Data for the task:

/-! ### Register accesses -/

/-- R94 with the rules of 10_state.md it names: the word a read returns (on `h_rdata`, log 4), and
nothing else changes. The bits of STATUS and of the code windows, and the code windows during
generation, have statements of their own. -/
def Obligations.RegReadReturnsItsRegister : Prop :=
  ∀ (idx : RegIndex) (s : State), (codeWindow idx = true → s.phase ≠ .gen) →
    ∃ w, exec (.regRd idx) s = .next { s with hRdata := w } ∧
      (idx = 0x00 → w = 0x48554601) ∧
      (idx = 0x01 → w = 0) ∧
      (idx = 0x03 → w.extractLsb' 0 8 = s.errCode ∧ w.extractLsb' 8 23 = 0 ∧
        w.getLsbD 31 = s.errMulti) ∧
      (idx = 0x04 → w = s.errInfo) ∧
      (idx = 0x05 → w.getLsbD 0 = s.doneIe ∧ w.getLsbD 1 = s.errIe ∧ w.extractLsb' 2 30 = 0) ∧
      (idx = 0x06 → w.toNat = s.root.toNat) ∧
      (idx = 0x07 → w.toNat = s.nodeAddr.toNat) ∧
      (idx = 0x08 → w.toNat =
        if s.nvalidAt s.nodeAddr then 2 ^ 31 + (s.nodeAt s.nodeAddr).toNat else 0) ∧
      (idx = 0x09 → w.toNat = s.codeSel.toNat) ∧
      (idx = 0x0B → w.toNat = s.nleaf.toNat) ∧
      (idx = 0x0C → w = s.encSymcnt) ∧
      (idx = 0x0D → w = s.encBitcnt) ∧
      (idx = 0x0E → w = s.decSymcnt) ∧
      (idx = 0x0F → w = s.decBitcnt) ∧
      (0x18 ≤ idx.toNat → w = 0)

/-- R13, R37: the bits of STATUS, `irq` among them, its value after reset, and writes to it
ignored. -/
def Obligations.StatusShowsFlagsAndIrq : Prop :=
  ∀ s : State, ∃ w, exec (.regRd 0x02) s = .next { s with hRdata := w } ∧
    (w.getLsbD 0 = true ↔ s.phase ≠ .idle) ∧
    (w.extractLsb' 1 2).toNat =
      (match s.phase with | .idle => 0 | .gen => 1 | .enc => 2 | .dec => 3) ∧
    w.getLsbD 3 = s.treeValid ∧ w.getLsbD 4 = s.tableValid ∧ w.getLsbD 5 = s.rootLeaf ∧
    w.getLsbD 6 = s.done ∧ (w.getLsbD 7 = true ↔ s.errCode ≠ 0) ∧
    (w.getLsbD 8 = true ↔
      (s.done = true ∧ s.doneIe = true) ∨ (s.errCode ≠ 0 ∧ s.errIe = true)) ∧
    w.extractLsb' 9 23 = 0 ∧ (s = State.reset → w = 0 ∧ irq s = false) ∧
    irq s = w.getLsbD 8 ∧ ∀ v, exec (.regWr 0x02 v) s = .next s

/-- The code windows when `PHASE != GEN` (10_state.md R25, R26): V and LEN of the selected entry,
and bit `32 * k + j` of its code in bit `31 - j` of CODE_BITSk, 0 from LEN on. -/
def Obligations.CodeWindowsShowTheCode : Prop :=
  ∀ s : State, s.phase ≠ .gen →
    (∃ w, exec (.regRd 0x0A) s = .next { s with hRdata := w } ∧
      (w.getLsbD 31 = true ↔ s.codeAt s.codeSel ≠ []) ∧ w.extractLsb' 8 23 = 0 ∧
      w.extractLsb' 0 8 = BitVec.ofNat 8 (s.codeAt s.codeSel).length) ∧
    ∀ k, k < 8 → ∃ w, exec (.regRd (BitVec.ofNat 6 (0x10 + k))) s = .next { s with hRdata := w } ∧
      ∀ j, j < 32 → w.getLsbD (31 - j) =
        if 32 * k + j < (s.codeAt s.codeSel).length then (s.codeAt s.codeSel).getD (32 * k + j) false
        else false

/-- A code-window read during generation completes and changes nothing but the word returned, of
which nothing is said (70_reset_and_hazards.md R175), and the model's count of such draws
(log 6). -/
def Obligations.CodeWindowReadDuringGenIsFree : Prop :=
  ∀ (idx : RegIndex) (s : State), s.phase = .gen → codeWindow idx = true →
    ∃ w d, exec (.regRd idx) s = .next { s with hRdata := w, draws := d }

/-- The registers writable in every phase (10_state.md R20, R22, R24): the field is stored, the other
bits of the word are dropped, the next read returns the field. -/
def Obligations.PlainRegistersStoreTheirField : Prop :=
  ∀ (v : Word) (s : State),
    (∃ t w, exec (.regWrIe v) s = .next t ∧
      t = { s with doneIe := v.getLsbD 0, errIe := v.getLsbD 1 } ∧
      exec (.regRd 0x05) t = .next { t with hRdata := w } ∧ w = v &&& 0x3) ∧
    (∃ t w, exec (.regWrNodeAddr v) s = .next t ∧
      t = { s with nodeAddr := v.extractLsb' 0 9 } ∧
      exec (.regRd 0x07) t = .next { t with hRdata := w } ∧ w = v &&& 0x1FF) ∧
    (∃ t w, exec (.regWrCodeSel v) s = .next t ∧
      t = { s with codeSel := v.extractLsb' 0 8 } ∧
      exec (.regRd 0x09) t = .next { t with hRdata := w } ∧ w = v &&& 0xFF)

Task to complete:
Nothing but the lines from the one containing "s with doneIe" through the end of the entries belongs in the answer; repeat them exactly.

Task response:
      t = { s with doneIe := v.getLsbD 0, errIe := v.getLsbD 1 } ∧
      exec (.regRd 0x05) t = .next { t with hRdata := w } ∧ w = v &&& 0x3) ∧
    (∃ t w, exec (.regWrNodeAddr v) s = .next t ∧
      t = { s with nodeAddr := v.extractLsb' 0 9 } ∧
      exec (.regRd 0x07) t = .next { t with hRdata := w } ∧ w = v &&& 0x1FF) ∧
    (∃ t w, exec (.regWrCodeSel v) s = .next t ∧
      t = { s with codeSel := v.extractLsb' 0 8 } ∧
      exec (.regRd 0x09) t = .next { t with hRdata := w } ∧ w = v &&& 0xFF)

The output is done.